=== Problem ===
From the records below, please return each line that holds the word "LogicInstructions".

=== Entries provided ===

/-- Settles O17: the operand's read changes neither A nor the flags, and `setZN` leaves C and V. -/
theorem logicInstructions : Obligations.LogicInstructions := by
  unfold Obligations.LogicInstructions
  refine ⟨by decide +kernel, by decide +kernel, by decide +kernel, fun i s => ?_⟩
  rw [← operandByte_a i.operand s, ← operandByte_p i.operand s]
  exact ⟨fun and => exec_of_op and s, fun ora => exec_of_op ora s, fun eor => exec_of_op eor s⟩

/-- Settles O19: INC and DEC modify the byte their operand names, and the register forms have no operand. -/
theorem incrementAndDecrement : Obligations.IncrementAndDecrement := by
  unfold Obligations.IncrementAndDecrement
  refine ⟨by decide +kernel, by decide +kernel, by decide +kernel, by decide +kernel, by decide +kernel,
    by decide +kernel, fun i s f operand => ?_, fun i incOrDec => ?_, fun s => ?_⟩
  · have effectOf {o : Op} (h : i.op = o) : exec i s = .next (effect o (.mem f) s) := operand ▸ exec_of_op h s
    exact ⟨effectOf, effectOf⟩
  · exact exists_operand_eq_mem_of_inc_dec (by simpa using incOrDec)
  · exact ⟨exec_eq .inx s, exec_eq .iny s, exec_eq .dex s, exec_eq .dey s⟩

end Sys2Proof
end

section
/-! Shifts and rotates: the result of each as a number, the flags they share, and the operands they take
(42_shift_rotate.md R210 to R214). -/

namespace Sys2Proof.Machine

/-! ### Results -/

section result
variable (v : Byte) (p : Flags)

theorem shiftLeft_one_toNat : (v <<< 1).toNat = 2 * v.toNat % 256 := by
  rw [BitVec.toNat_shiftLeft, Nat.shiftLeft_eq, Nat.mul_comm]

theorem shiftRight_one_toNat : (v >>> 1).toNat = v.toNat / 2 := by
  rw [BitVec.toNat_ushiftRight, Nat.shiftRight_eq_div_pow]

theorem aslResult_toNat : (aslResult v p).value.toNat = 2 * v.toNat % 256 := shiftLeft_one_toNat v

theorem lsrResult_toNat : (lsrResult v p).value.toNat = v.toNat / 2 := shiftRight_one_toNat v

theorem carryBit_toNat (c : Bool) : (BitVec.ofNat 8 (bit01 c)).toNat = bit01 c := by cases c <;> rfl

theorem carryBit_shiftLeft_seven_toNat (c : Bool) : (BitVec.ofNat 8 (bit01 c) <<< 7).toNat = 128 * bit01 c := by
  cases c <;> rfl

/-- Bit 0 of the doubled byte is clear, so that putting the old carry there adds it (42_shift_rotate.md R213). -/
theorem rolResult_toNat : (rolResult v p).value.toNat = 2 * v.toNat % 256 + bit01 p.c := by
  have carry : bit01 p.c < 2 ^ 1 := Nat.lt_succ_of_le (bit01_le_one p.c)
  have even : 2 * v.toNat % 256 = 2 ^ 1 * (v.toNat % 128) := by omega
  rw [rolResult, BitVec.toNat_or, shiftLeft_one_toNat, carryBit_toNat, even, Nat.two_pow_add_eq_or_of_lt carry]

/-- Bit 7 of the halved byte is clear, so that putting the old carry there adds 128 for it (42_shift_rotate.md R214). -/
theorem rorResult_toNat : (rorResult v p).value.toNat = v.toNat / 2 + 128 * bit01 p.c := by
  have half : v.toNat / 2 < 2 ^ 7 := by omega
  rw [rorResult, BitVec.toNat_or, shiftRight_one_toNat, carryBit_shiftLeft_seven_toNat, Nat.or_comm,
    ← Nat.two_pow_add_eq_or_of_lt half, Nat.add_comm]

end result

/-! ### From the result of a byte to the rule of the operation -/

theorem modifyOperand_acc (g : Byte → Flags → AluResult) (s : State) :
    modifyOperand g .acc s = { s with a := (g s.a s.p).value, p := (g s.a s.p).flags } := rfl

/-- An operation that modifies its operand by `g` follows the shift rule if `g` gives the result and the new carry,
and takes Z and N from the result (42_shift_rotate.md R210). -/
theorem shiftRule_of_modifyOperand {o : Op} {g : Byte → Flags → AluResult} {result : Byte → Bool → Nat}
    {carry : Byte → Bool} (modifies : effect o = modifyOperand g)
    (value : ∀ v p, (g v p).value.toNat = result v p.c)
    (flags : ∀ v p, (g v p).flags = ({ p with c := carry v } : Flags).setZN (g v p).value) :
    ShiftRule o result carry := by
  intro i s op
  have runs : exec i s = .next (modifyOperand g i.operand s) := by rw [exec_of_op op, modifies]
  refine ⟨fun acc => ⟨(g s.a s.p).value, value s.a s.p, ?_⟩, fun f mem => ?_⟩
  · rw [runs, acc, modifyOperand_acc, flags]
    rfl
  · let m := (memRead (resolve f s).ea s).1
    refine ⟨(g m s.p).value, value m s.p, ?_⟩
    rw [runs, mem, modifyOperand, flags]
    rfl

/-! ### Operands -/

theorem operand_eq_acc_or_mem_of_mode : ∀ {x : Operand}, x.mode ∉ [Mode.imp, .imm] → x = .acc ∨ ∃ f, x = .mem f
  | .acc, _ => .inl rfl
  | .mem f, _ => .inr ⟨f, rfl⟩
  | .imp, h | .imm _, h => absurd (by simp [Operand.mode]) h

/-- Every mode of a shift or rotate names a byte to put the result in (30_encoding.md R142). -/
theorem imp_imm_not_mem_modes_of_shift :
    ∀ o ∈ [Op.asl, .lsr, .rol, .ror], ∀ m ∈ o.modes, m ∉ [Mode.imp, .imm] := by
  decide

theorem operand_eq_acc_or_mem_of_shift {i : Instr} (h : i.op ∈ [Op.asl, .lsr, .rol, .ror]) :
    i.operand = .acc ∨ ∃ f, i.operand = .mem f :=
  operand_eq_acc_or_mem_of_mode (imp_imm_not_mem_modes_of_shift i.op h _ (operand_mode_mem_modes i))

end Sys2Proof.Machine

namespace Sys2Proof
open Machine

/-- Settles O20: each operation modifies its operand by its result on bytes, which is a doubling or a halving with the
old carry in the bit that this leaves clear. -/
theorem shiftsAndRotates : Obligations.ShiftsAndRotates := by
  unfold Obligations.ShiftsAndRotates
  refine ⟨by decide +kernel, by decide +kernel, by decide +kernel, by decide +kernel,
    fun i => operand_eq_acc_or_mem_of_shift, ?asl, ?lsr, ?rol, ?ror⟩
  case asl => exact shiftRule_of_modifyOperand rfl aslResult_toNat fun _ _ => rfl
  case lsr => exact shiftRule_of_modifyOperand rfl lsrResult_toNat fun _ _ => rfl
  case rol => exact shiftRule_of_modifyOperand rfl rolResult_toNat fun _ _ => rfl
  case ror => exact shiftRule_of_modifyOperand rfl rorResult_toNat fun _ _ => rfl

end Sys2Proof
end

section
/-! Branches: the target as a number, and the state that a branch on a condition leaves (30_encoding.md R139;
43_control_flow.md R230 to R238). -/

namespace Sys2Proof.Machine

/-- The target of a branch is PC plus the signed offset, modulo 65536 (30_encoding.md R139). -/
theorem add_sext16_toNat (pc : Word) (off : Byte) :
    ((pc + sext16 off).toNat : Int) = ((pc.toNat : Int) + off.toInt) % 65536 := by
  rw [sext16, BitVec.signExtend, BitVec.toNat_add, BitVec.toNat_ofInt]
  omega

/-- A branch moves PC, or nothing (43_control_flow.md R230). -/
theorem goIf_rel (taken : Bool) (off : Byte) (s : State) :
    goIf taken (.mem (.rel off)) s = if taken then { s with pc := s.pc + sext16 off } else s := rfl

/-- An instruction whose operation is to go to its operand's address on a condition follows the branch rule
(43_control_flow.md R230). -/
theorem exec_branch {i : Instr} {off : Byte} {s : State} {taken : Bool}
    (branches : effect i.op i.operand s = goIf taken (.mem (.rel off)) s) :
    exec i s = .next (if taken then { s with pc := s.pc + sext16 off } else s) := by
  rw [exec_eq, branches, goIf_rel]

end Sys2Proof.Machine

namespace Sys2Proof
open Machine

/-- Settles O23: each branch goes to its target if the flag it tests has the value it tests for, and the target is PC
plus the signed offset. -/
theorem branchInstructions : Obligations.BranchInstructions := by
  unfold Obligations.BranchInstructions
  refine ⟨by decide +kernel, by decide +kernel, by decide +kernel, by decide +kernel, by decide +kernel,
    by decide +kernel, by decide +kernel, by decide +kernel, fun off pc => add_sext16_toNat pc off, fun off s => ?_⟩
  exact ⟨exec_branch rfl, exec_branch rfl, exec_branch rfl, exec_branch rfl, exec_branch rfl, exec_branch rfl,
    exec_branch rfl, exec_branch rfl⟩

end Sys2Proof
end

section
/-! The flag instructions, NOP and the return from interrupt (44_stack_flags_system.md R244 to R250, R255, R263). -/

namespace Sys2Proof.Machine

/-- A return from interrupt takes the status byte and PC from the three cells above SP
(44_stack_flags_system.md R263). -/
theorem returnFromInterrupt_threeCells (s : State) :
    returnFromInterrupt s = { s with
      p := Flags.unpack (s.ram.read (0x0100 + (s.sp + 1#8).toNat))
      pc := mkWord (s.ram.read (0x0100 + (s.sp + 3#8).toNat)) (s.ram.read (0x0100 + (s.sp + 2#8).toNat))
      sp := s.sp + 3#8 } := by
  have two : s.sp + 1#8 + 1#8 = s.sp + 2#8 := BitVec.add_assoc ..
  have three : s.sp + 2#8 + 1#8 = s.sp + 3#8 := BitVec.add_assoc ..
  rw [returnFromInterrupt_eq, two, three]

end Sys2Proof.Machine

namespace Sys2Proof
open Machine

/-- Settles O27: these instructions have no operand, and each does what its operation says. -/
theorem flagInstructionsAndNop : Obligations.FlagInstructionsAndNop := by
  unfold Obligations.FlagInstructionsAndNop
  refine ⟨by decide +kernel, by decide +kernel, by decide +kernel, by decide +kernel, by decide +kernel,
    by decide +kernel, by decide +kernel, by decide +kernel, fun s => ?_⟩
  exact ⟨exec_eq .clc s, exec_eq .sec s, exec_eq .cli s, exec_eq .sei s, exec_eq .cld s, exec_eq .sed s,
    exec_eq .clv s, exec_eq .nop s⟩

/-- Settles O29: RTI is three pulls, the first of which gives the status byte. -/
theorem returnFromInterruptInstruction : Obligations.ReturnFromInterruptInstruction := by
  unfold Obligations.ReturnFromInterruptInstruction
  exact ⟨by decide +kernel, fun s => congrArg Host.Outcome.next (returnFromInterrupt_threeCells s)⟩

end Sys2Proof
end

section
/-! Writes of the PPU registers: the window hands the byte to one register, and the VRAM address register puts it in
one half of the address (20_memory.md R75; 45_ppu_registers.md R273, R295). -/

namespace Sys2Proof.Machine

/-- A write of the PPU window goes to the register that the address modulo 8 names (20_memory.md R73, R75). -/
theorem memWrite_ppu {a : Word} {n : Nat} (h0 : 0x2000 ≤ a.toNat) (h1 : a.toNat ≤ 0x3FFF) (hn : a.toNat % 8 = n)
    (v : Byte) (s : State) : memWrite a v s = { s with ppu := ppuRegWrite s.cart s.ppu n v } := by
  have notRam : ¬a.toNat ≤ 0x1FFF := by omega
  rw [memWrite, if_neg notRam, if_pos h1, hn]

/-! ### A byte put in one half of a word, written with a mask -/

theorem mkWord_getLsbD (h l : Byte) (i : Nat) :
    (mkWord h l).getLsbD i = if i < 8 then l.getLsbD i else h.getLsbD (i - 8) := BitVec.getLsbD_append

theorem highByteMask_getLsbD : ∀ i < 16, (0xFF00#16).getLsbD i = decide (8 ≤ i) := by decide

theorem lowByteMask_getLsbD : ∀ i < 16, (0x00FF#16).getLsbD i = decide (i < 8) := by decide

theorem mkWord_hiByte_eq_or (w : Word) (v : Byte) : mkWord (hiByte w) v = (w &&& 0xFF00#16) ||| v.setWidth 16 := by
  refine BitVec.eq_of_getLsbD_eq fun i hi => ?_
  rw [mkWord_getLsbD, BitVec.getLsbD_or, BitVec.getLsbD_and, highByteMask_getLsbD i hi]
  by_cases low : i < 8
  · have notHigh : ¬8 ≤ i := by omega
    simp [low, notHigh, hi]
  · have high : 8 ≤ i := by omega
    have inByte : i - 8 < 8 := by omega
    simp [hiByte, low, high, hi, inByte]

theorem mkWord_loByte_eq_or (w : Word) (v : Byte) :
    mkWord v (loByte w) = (v.setWidth 16 <<< 8) ||| (w &&& 0x00FF#16) := by
  refine BitVec.eq_of_getLsbD_eq fun i hi => ?_
  rw [mkWord_getLsbD, BitVec.getLsbD_or, BitVec.getLsbD_and, lowByteMask_getLsbD i hi]
  by_cases low : i < 8
  · simp [loByte, low]
  · simp [low, hi]

/-- The VRAM address write in the form of R273's pseudocode (45_ppu_registers.md R273, R295). -/
theorem ppuAddrWrite_eq_or (u : Ppu) (v : Byte) :
    ppuAddrWrite u v =
      if u.w then { u with vramAddr := (u.vramAddr &&& 0xFF00#16) ||| v.setWidth 16, w := false }
      else { u with vramAddr := (v.setWidth 16 <<< 8) ||| (u.vramAddr &&& 0x00FF#16), w := true } := by
  rw [ppuAddrWrite, mkWord_hiByte_eq_or, mkWord_loByte_eq_or]

end Sys2Proof.Machine

namespace Sys2Proof
open Machine

/-- Settles O37: the write is one of the register that the address names, and each register's own definition says what
that does; the VRAM address register alone is defined by bytes where the statement has masks. -/
theorem ppuRegisterWrites : Obligations.PpuRegisterWrites := by
  unfold Obligations.PpuRegisterWrites
  intro a v s h0 h1
  have register {n : Nat} (hn : a.toNat % 8 = n) := memWrite_ppu h0 h1 hn v s
  refine ⟨register, register, register, register, register, register, fun six => ?_, register⟩
  rw [register six, ← ppuAddrWrite_eq_or]
  rfl

end Sys2Proof
end

section
/-! PPU time: the action of each line, the line ends that pass the 240/241 boundary, and frame ready, which no line end
reads (46_ppu_rendering_timing.md R320 to R327). -/

namespace Sys2Proof.Machine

=== Final answer ===
theorem logicInstructions : Obligations.LogicInstructions := by
  unfold Obligations.LogicInstructions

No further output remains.